5)慢性呼吸疾患の痩せに対する鍼灸治療の挑戦
 COPDの患者さんは、胸郭の軟部組織がほとんどなくなり体重が減り痩せてくる。鍼灸治療をすることによって、血液・尿検査の変化は、アルブミン、プレアルブミン、ノルアドレナリンが改善される。 
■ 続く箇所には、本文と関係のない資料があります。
/-! ## Reset and boot -/

/-- R400: reset gives every state element its reset value, so that STATUS reads 0, in the state after reset and after a
reset of any state; and no command resets IPID. -/
def Obligations.ResetSetsEveryElement : Prop :=
  (∀ s : State, ∃ t, runMove .reset s = .next t) ∧
  (∀ t : State, (t = State.reset ∨ ∃ s, runMove .reset s = .next t) →
    (∀ a, t.fb.read a = none ∧ t.pb.read a = none) ∧ t.identity = none ∧ t.ipid = t.params.ipidInit ∧
    t.isn = t.params.isnInit ∧ t.infoDlen = none ∧ t.infoHlen = none ∧ t.ackBuilt = false ∧ t.argOff = none ∧
    t.argPort = none ∧ t.argSport = none ∧ t.argFlags = none ∧ t.argAck = none ∧ t.argMacHi = none ∧
    t.argMacLo = none ∧ t.argIp = none ∧ t.err = 0x00 ∧ t.fault = false ∧ t.status = 0x00000000 ∧ t.result = none ∧
    t.faultCmd = 0x00000000 ∧ t.rxLen = none) ∧
  ∀ (s t : State) (i : Instr), s.params.Legal → exec i s = .next t → t.ipid = s.ipid ∨ t.ipid = s.ipid + 1

/-- The boot sequence of R402, as the call initAddressing of R123: from a state without an identity or a fault, its four
moves set the identity to the two addresses. -/
def Obligations.InitAddressingSetsIdentity : Prop :=
  ∀ (s : State) (mac : BitVec 48) (ip : BitVec 32) (rest : List HostMove), s.fault = false → s.identity = none →
    s.host = callInitAddressing mac ip ++ rest →
    core.run 4 s = .next { s with
      host := rest, argMacHi := some (mac.extractLsb' 32 16), argMacLo := some (mac.extractLsb' 0 32)
      argIp := some ip, identity := some ⟨mac, ip⟩, ackBuilt := false }

/-- The model's own fields over reset: the parameters are fixed (log entry 1), a reset move leaves the moves still to come
and the two records (log entry 7), and the parameters of `State.reset` are the open ones, which R10's ranges bound
(log entry 2). -/
def Obligations.ResetKeepsModelFields : Prop :=
  (∀ s : State, runMove .reset s = .next { State.resetWith s.params with host := s.host, tx := s.tx, reads := s.reads }) ∧
  State.reset = State.resetWith Config.params ∧ Config.params.Legal

/-- Runs, in the model's reading (log entry 18, DEDUCED): a reset move starts no other run, for the spec does not say
whether it does, so a run that reaches a latched fault is not successful, whatever follows, a reset among it; and a run
that reaches a refused access has no end, so no observation, and is not successful. A run has one end. Without a reset
move the end alone tells: the run is successful exactly when no fault is latched there. -/
def Obligations.RunThatFaultsIsNeverSuccessful : Prop :=
  (∀ s t : State, Reaches s t → t.fault = true → ¬ Successful s) ∧
  (∀ (s t : State) (r : Refusal), Reaches s t → step t = .refused r → ¬ Successful s ∧ ∀ u, ¬ Ends s u) ∧
  (∀ s t u : State, Ends s t → Ends s u → t = u) ∧
  ∀ s t : State, s.params.Legal → .reset ∉ s.host → Ends s t → (Successful s ↔ t.fault = false)
end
 体重・食欲の変化は、体重増加、平均摂取量カロリー・食欲改善する。
 
6)呼吸リハビリテーションでの鍼灸治療の役割
 ドクター・理学療法士・作業療法師・栄養士・看護師・鍼灸師で患者さんを診ていく。
 鍼灸の役割は、栄養不良が認められるため、栄養士による低栄養の改善、鍼治療は食思不振を改善する。COPDは、初診から最後まで関わっていくが、鍼灸や漢方等も含めて患者さんにとって最後を豊かに過ごすのに役に立つと考える。医学は、全ての学問の集大成なので東西のコラボレーションが大事である。
 
 以上の内容の講義を拝聴させて頂きました。COPDは、東西ともに医学として他職種との連携を図りながら、一人の方に関わっていく大切さを学びました。以前、私は介護保険に関わって来ましたが、より一層鍼灸の素晴らしさを知っていただけるようにしていきたいです。
 前倉亮治先生、とても分かりやすく講義くださりありがとうございました。